The financing is the latest in a particularly busy investment year for New Mexico. Including private equity and venture capital transactions, at least $86 million has been invested in New Mexico companies and insiders say at least one more deal could form before 2006.
Advent's announcement represents the state's largest venture capital round of the year.
Leading the round was Battery Ventures, which has offices in California and Massachusetts. Other investors include EnerTech Capital Partners of Pennsylvania, @Ventures of Massachusetts, Seattle-based Angels with Attitude, California-based Firelake Capital and the New Mexico Co-Investment Partners, the state's own $46 million direct investment venture fund.
Battery Ventures and Firelake are both first-time investors in Advent, which is developing an efficient photovoltaic panel, primarily for residential installations. Advent calls its technology "advanced" because its design and manufacturing methods make the panels more efficient and less expensive to produce than conventional photovoltaics. The technology was first developed at Sandia National Laboratories in Albuquerque.
The $30 million round is Advent's third formal fundraising round, commonly known as a Series C round. Late last year, the company closed its second round, totaling $8 million, aiding its move into its existing pilot production facility at the University of New Mexico Science and Technology Park in Southeast Albuquerque.

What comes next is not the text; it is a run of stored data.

-- ==== Sys2Proof/Machine/Engines.lean ====
section
/-! DEFINITION. Engine FIFOs and the commands of the copy engine, the stride-gather unit and the remote matrix path (R107, R108,
R298 to R307). A command starts in one step and then moves one unit a step. -/

namespace Sys2Proof.Machine

/-! ## Pushing (R107, R108, R298, R300) -/

/-- An op that R107 lists. -/
def opListed (op : Nat) : Bool := decide (op < 5) || op == 0x20 || op == 0x40 || (decide (0x60 ≤ op) && decide (op ≤ 0x6A))
/-- Body words of an SE operand: none for `g0` single in field b (R107). -/
def State.seBody (s : State) (a b : GOp) : List Word := s.rdG a ++ (if b.w.val = 0 ∧ b.n.val = 0 then [] else s.rdG b)
/-- Push a command (R108, R298): a full FIFO keeps the group waiting, and so does an access the push releases (R276); `d` receives the
sequence number. -/
def State.push (s : State) (op : Nat) (body : List Word) (d : R) : State :=
  let f := op / 32
  let x := s.here
  let q := fget [] x.qi f
  if fifoDepth f ≤ q.length || s.me.unsettled then s.waits
  else
    let n := (fget 0 x.pushSeq f + 1) % 2 ^ 32
    let hdr := BitVec.ofNat 64 (op * 2 ^ 57 + (body.length - 1) % 16 * 2 ^ 53 + s.cur.core * 2 ^ 41 + s.cur.slot * 2 ^ 38 + n)
    let e : ECmd := { hdr := hdr, body := body, slot := s.cur.slot, uid := s.me.uid, pc := s.recPc, launch := s.me.launch,
                      cont := s.me.cont, s := s.sample [], pushed := s.cycle }
    ((s.released s.me.uid).modHere (fun x => { x with qi := fset x.qi f (q ++ [e]), pushSeq := fset x.pushSeq f n })).wrN d.val n
/-- `cp.copy` (R303). -/
def execCpCopy (d : R) (a b : GOp) (s : State) : Res := .next (s.push 0x00 (s.seBody a b) d)
/-- `cp.gather` (R303). -/
def execCpGather (d : R) (a b : GOp) (s : State) : Res := .next (s.push 0x01 (s.seBody a b) d)
/-- `cp.scatter` (R303). -/
def execCpScatter (d : R) (a b : GOp) (s : State) : Res := .next (s.push 0x02 (s.seBody a b) d)
/-- `cp.fill` (R303). -/
def execCpFill (d : R) (a b : GOp) (s : State) : Res := .next (s.push 0x03 (s.seBody a b) d)
/-- `cp.token` (R305). -/
def execCpToken (d : R) (a b : GOp) (s : State) : Res := .next (s.push 0x04 (s.seBody a b) d)
/-- `sg.read` (R306). -/
def execSgRead (d : R) (a b : GOp) (s : State) : Res := .next (s.push 0x20 (s.seBody a b) d)
/-- `mremote` (R307). -/
def execMremote (d : R) (a b : GOp) (s : State) : Res := .next (s.push 0x40 (s.seBody a b) d)
/-- `sv.g1` (R253). -/
def execSvG1 (d : R) (a b : GOp) (s : State) : Res := .next (s.push 0x60 (s.seBody a b) d)
/-- `sv.g2` (R253). -/
def execSvG2 (d : R) (a b : GOp) (s : State) : Res := .next (s.push 0x61 (s.seBody a b) d)
/-- `sv.g3` (R253). -/
def execSvG3 (d : R) (a b : GOp) (s : State) : Res := .next (s.push 0x62 (s.seBody a b) d)
/-- `sv.cg` (R253). -/
def execSvCg (d : R) (a b : GOp) (s : State) : Res := .next (s.push 0x63 (s.seBody a b) d)
/-- `sv.diag` (R253). -/
def execSvDiag (d : R) (a b : GOp) (s : State) : Res := .next (s.push 0x64 (s.seBody a b) d)
/-- `sv.swapq` (R253). -/
def execSvSwapq (d : R) (a b : GOp) (s : State) : Res := .next (s.push 0x65 (s.seBody a b) d)
/-- `sv.perm` (R253). -/
def execSvPerm (d : R) (a b : GOp) (s : State) : Res := .next (s.push 0x66 (s.seBody a b) d)
/-- `sv.prob` (R253). -/
def execSvProb (d : R) (a b : GOp) (s : State) : Res := .next (s.push 0x67 (s.seBody a b) d)
/-- `sv.norm` (R253). -/
def execSvNorm (d : R) (a b : GOp) (s : State) : Res := .next (s.push 0x68 (s.seBody a b) d)
/-- `sv.init` (R253). -/
def execSvInit (d : R) (a b : GOp) (s : State) : Res := .next (s.push 0x69 (s.seBody a b) d)
/-- `sv.sync` (R253). -/
def execSvSync (d : R) (a b : GOp) (s : State) : Res := .next (s.push 0x6A (s.seBody a b) d)
/-- `qpush` (R300): the op from a register; one that R107 does not list is QOP. -/
def execQpush (d : R) (a : GOp) (b : R) (s : State) : Res :=
  let op := s.rdN b.val % 2 ^ 7
  .next (if opListed op then s.push op (s.rdG a) d else s.faultSelf cQOP)

/-! ## Results (R301) -/

/-- A selector picks a result of a context. -/
def picks (sel : Word) (uid : Nat) (e : QoEntry) : Bool :=
  e.uid == uid && (sel.toNat / 4 % 2 == 0 || e.hdr.toNat % 2 ^ 32 == sel.toNat / 2 ^ 32)
/-- `qpop` (R301): the header and body words, zero beyond the body. -/
def execQpop (d : GOp) (a : R) (look : Look) (s : State) : Res :=
  let sel := s.rd a.val
  let f := sel.toNat % 4
  let q := fget [] s.here.qo f
  .next (match q.find? (picks sel s.me.uid) with
  | none => s.waits
  | some e =>
    let n := 2 ^ d.w.val
    let ws := ([e.hdr] ++ e.body ++ List.replicate n 0).take n
    (s.modHere (fun x => { x with qo := fset x.qo f (q.erase e) })).addOut (gDest d) look.val .ready (.words ws))
/-- `qstat` (R301). -/
def execQstat (d a : R) (s : State) : Res :=
  let f := s.rdN a.val % 4
  let x := s.here
  let u := s.me.uid
  let wait := ((fget [] x.qo f).filter (fun e => e.uid == u)).length + (x.spillRes.filter (fun r => r.1 == f && r.2.uid == u)).length +
    (x.parked.filter (fun p => p.uid == u && (match p.res with
      | some r => r.1 == f
      | none => false))).length
  let msgs := (x.inbox.filter (fun e => e.visible s.cur.slot)).length
  .next (s.wrN d.val (fifoDepth f - (fget [] x.qi f).length + min wait 255 * 2 ^ 8 + x.outUsed u * 2 ^ 16 + min msgs 63 * 2 ^ 24))

/-! ## Commands -/

/-- The op of a command. -/
def ECmd.op (e : ECmd) : Nat := e.hdr.toNat / 2 ^ 57
/-- The sequence number of a command. -/
def ECmd.seq (e : ECmd) : Nat := e.hdr.toNat % 2 ^ 32
/-- The core that pushed a command. -/
def ECmd.core (e : ECmd) : Nat := e.hdr.toNat / 2 ^ 41 % 2 ^ 12
/-- Body word `k`. -/
def ECmd.w (e : ECmd) (k : Nat) : Nat := (e.body.getD k 0).toNat
/-- The result entry of a command with a status and body (R108). -/
def ECmd.entry (e : ECmd) (status : Nat) (body : List Word) : QoEntry :=
  let h := e.hdr.toNat
  { hdr := BitVec.ofNat 64 (h / 2 ^ 57 * 2 ^ 57 + (body.length - 1) % 16 * 2 ^ 53 + h / 2 ^ 38 % 2 ^ 15 * 2 ^ 38 + status % 16 * 2 ^ 34 +
      h % 2 ^ 32), body := body, slot := e.slot, uid := e.uid }
/-- Who a command's accesses belong to: the pushing thread, through the pushing core's translation (R268). -/
def ECmd.who (e : ECmd) : Who := ⟨e.core, e.cont, e.uid⟩
/-- A word that names a ring (R303). -/
def ringWord (w : Nat) : Bool := w / 2 ^ 63 == 1
/-- The handle of a ring word; none with a bit of 62:13 set. -/
def ringHandle (w : Nat) : Option Nat := if w % 2 ^ 63 / 2 ^ 13 == 0 then some (w % 2 ^ 13) else none
/-- The address range of `n` bytes is out of range (R302). -/
def rangeBad (a n : Nat) : Bool := decide (2 ^ 52 < a + n) || decide (2 ^ 52 ≤ a)
/-- Checks on a ring operand (R302, R304): the ring is of the launch, its slots have the size. -/
def State.ringBad (s : State) (e : ECmd) (w : Nat) (size : Option Nat) : Bool :=
  match ringHandle w with
  | none => true
  | some h =>
    match s.ringOf h e.launch with
    | none => true
    | some r => match size with
      | some n => r.bytes != n
      | none => false

/-- A stride-gather pattern (R334): the shape record of 32 bytes with the base from W0; none when its valid bit is 0. -/
def patternOf (p : BitVec 256) (w0 : Nat) : Option Shape :=
  if p.toNat % 2 == 0 then none
  else some { shapeOf (leBytes 32 p.toNat) with base := w0 }
/-- Least and greatest byte offsets a pattern reaches from its base. -/
def Shape.reach (r : Shape) : Int × Int :=
  ((r.ext.zip r.str).take r.rank).foldl (fun p x =>
    let m : Int := (x.1 - 1 : Nat) * x.2 * (unitBytes r.fmt : Int)
    if m < 0 then (p.1 + m, p.2) else (p.1, p.2 + m)) (0, 0)
/-- Packed bytes of a pattern. -/
def Shape.packed (r : Shape) : Nat := r.count * unitBytes r.fmt

/-- Checks of a command before it starts (R302 to R307), in the order EBODY, ERANGE, EALIGN, ERING, ESGPAT, EOP; 0 when it may
start. ECAP is the target's answer. -/
def State.startStatus (s : State) (e : ECmd) (p : BitVec 256) : Nat :=
  let n := e.body.length
  let w := e.w
  match e.op with
  | 0x00 =>
    if n ≠ 3 then 1
    else if w 2 = 0 ∨ 2 ^ 31 < w 2 ∨ rangeBad (w 0) (w 2) ∨ (!ringWord (w 1) && rangeBad (w 1) (w 2)) then 2
    else if ringWord (w 1) && s.ringBad e (w 1) (some (w 2)) then 4 else 0
  | 0x01 | 0x02 =>
    let cnt := w 2 % 2 ^ 16
    let rb := w 2 / 2 ^ 32 % 2 ^ 16
    let table := if e.op = 0x01 then w 0 else w 3
    let other := if e.op = 0x01 then w 3 else w 0
    if n ≠ 4 then 1
    else if cnt = 0 ∨ 4096 < cnt ∨ rb < 64 ∨ rb % 64 ≠ 0 ∨ rangeBad table 0 ∨ rangeBad (w 1) (4 * cnt) ∨
        (!ringWord other && rangeBad other (cnt * rb)) then 2
    else if table % 64 ≠ 0 ∨ w 1 % 64 ≠ 0 then 3
    else if ringWord other && s.ringBad e other (some rb) then 4 else 0
  | 0x03 =>
    if n ≠ 3 then 1
    else if w 2 = 0 ∨ 2 ^ 31 < w 2 ∨ w 2 % 8 ≠ 0 ∨ rangeBad (w 0) (w 2) then 2
    else if w 0 % 8 ≠ 0 then 3 else 0
  | 0x04 => if n ≠ 1 then 1 else 0
  | 0x20 =>
    if n ≠ 3 then 1
    else if 64 ≤ w 2 ∨ rangeBad (w 0) 0 then 2
    else
      match patternOf p (w 0) with
      | none => 7
      | some r =>
        if 2 ^ 31 < r.packed ∨ (w 0 : Int) + r.reach.1 < 0 ∨ (2 ^ 52 : Int) < w 0 + r.reach.2 + unitBytes r.fmt ∨
            (!ringWord (w 1) && rangeBad (w 1) r.packed) then 2
        else if ringWord (w 1) && s.ringBad e (w 1) none then 4 else 0
  | _ =>
    if n ≠ 8 then 1
    else
      match decodeGroup (w 2 % 2 ^ 32) (w 2 / 2 ^ 32) with
      | .ok (.lone (.mma _ _ _ _ _ _)) | .ok (.lone (.mmas _ _ _ _ _ _ _)) | .ok (.lone (.mzero _ _)) | .ok (.lone (.mwb _ _))
      | .ok (.lone (.mdrain _ _ _ _ _)) | .ok (.lone (.asave _ _)) | .ok (.lone (.arest _ _)) => if w 7 = 0 then 0 else 8
      | _ => 8

/-! ## Starting (R298, R299) -/

/-- Commands of an engine that run at a core. -/
def State.running (s : State) (c f : Nat) : List ECmd := fget [] (s.core c).qrun f
/-- Replace the running commands of an engine. -/
def State.setRunning (s : State) (c f : Nat) (l : List ECmd) : State := s.setCore c { s.core c with qrun := fset (s.core c).qrun f l }
/-- An engine may start one more command (R298); one that holds a result starts none (R299). -/
def State.mayStart (s : State) (c f : Nat) (e : ECmd) : Bool :=
  let r := s.running c f
  (match f with
   | 0 => decide (r.length < 4)
   | 1 => decide (r.length < 2)
   | 2 => !r.any (fun o => s.target (o.body.getD 0 0) == { s.target (e.body.getD 0 0) with slot := (s.target (o.body.getD 0 0)).slot })
   | _ => false) &&
  r.all (fun o => match o.result with
    | some (st, b) => (s.deliverResult f (o.entry st b) false).isSome
    | none => true)
/-- A hub's stride-pattern entry (R334); every hub holds the same. -/
def State.pattern (s : State) (k : Nat) : BitVec 256 := fget 0 (s.hub 0).patterns k
/-- Start the next command of an engine in push order (R298, R302): a failing check completes it. -/
def State.startCmd (s : State) (c f : Nat) : State :=
  match fget [] (s.core c).qi f with
  | [] => s
  | e :: rest =>
    if !s.mayStart c f e then s
    else
      let p := if e.op = 0x20 then s.pattern (e.w 2 % 64) else 0
      let st := s.startStatus e p
      let e := { e with pattern := p, result := if st = 0 then none else some (st, if e.op = 0x04 then [0, e.body.getD 0 0] else [0]) }
      let s := s.setCore c { s.core c with qi := fset (s.core c).qi f rest }
      s.setRunning c f (s.running c f ++ [e])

Advent Solar was founded in 2002 by CEO Rusty Schmit and former Sandia employee James Gee. Gee is Advent's chief technology officer. The company will start shipping its panels by the end of this year and is scheduled to be ramped up to full production at its new facility by 2007.
Construction on the 100,000-square-foot plant will start in December and is scheduled to be completed in June of 2006, according to a news release.
The new plant is the first tenant to commit to moving into Mesa del Sol, a master-planned area composed of seven villages, and commercial and industrial sites just south of Albuquerque's Kirtland Air force Base. Mesa del Sol being planned by Forest City Covington NM LLC, a joint venture between Forest City Enterprises (NYSE: FCEA), an 80-year-old, $7.2 billion real estate company based in Cleveland and Covington Capital, a major residential and industrial developer in the Southwest. Forest City developed the master-planned community on the site of the former Stapleton airport in Denver.
This year's third quarter was the first in 19 quarters in New Mexico where manufacturing job growth hit positive territory. Economists have predicted healthy growth in that state sector over the next two years.
Advent's news is just the latest in a series of announcements about manufacturing expansions planned in New Mexico. A few of the companies that plan to open or expand such facilities in the Land of Enchantment between now and 2007 include Rio Rancho's Intel Corp. (NASDAQ: INTC), Albuquerque's Tempur-Pedic International Inc. and Millenium Transit in Roswell. Additionally, if personal jet manufacturer Eclipse Aviation obtains Federal Aviation Administration approval for its 6-seat airplane next year, that company anticipates adding hundreds more manufacturing jobs to the Albuquerque economy.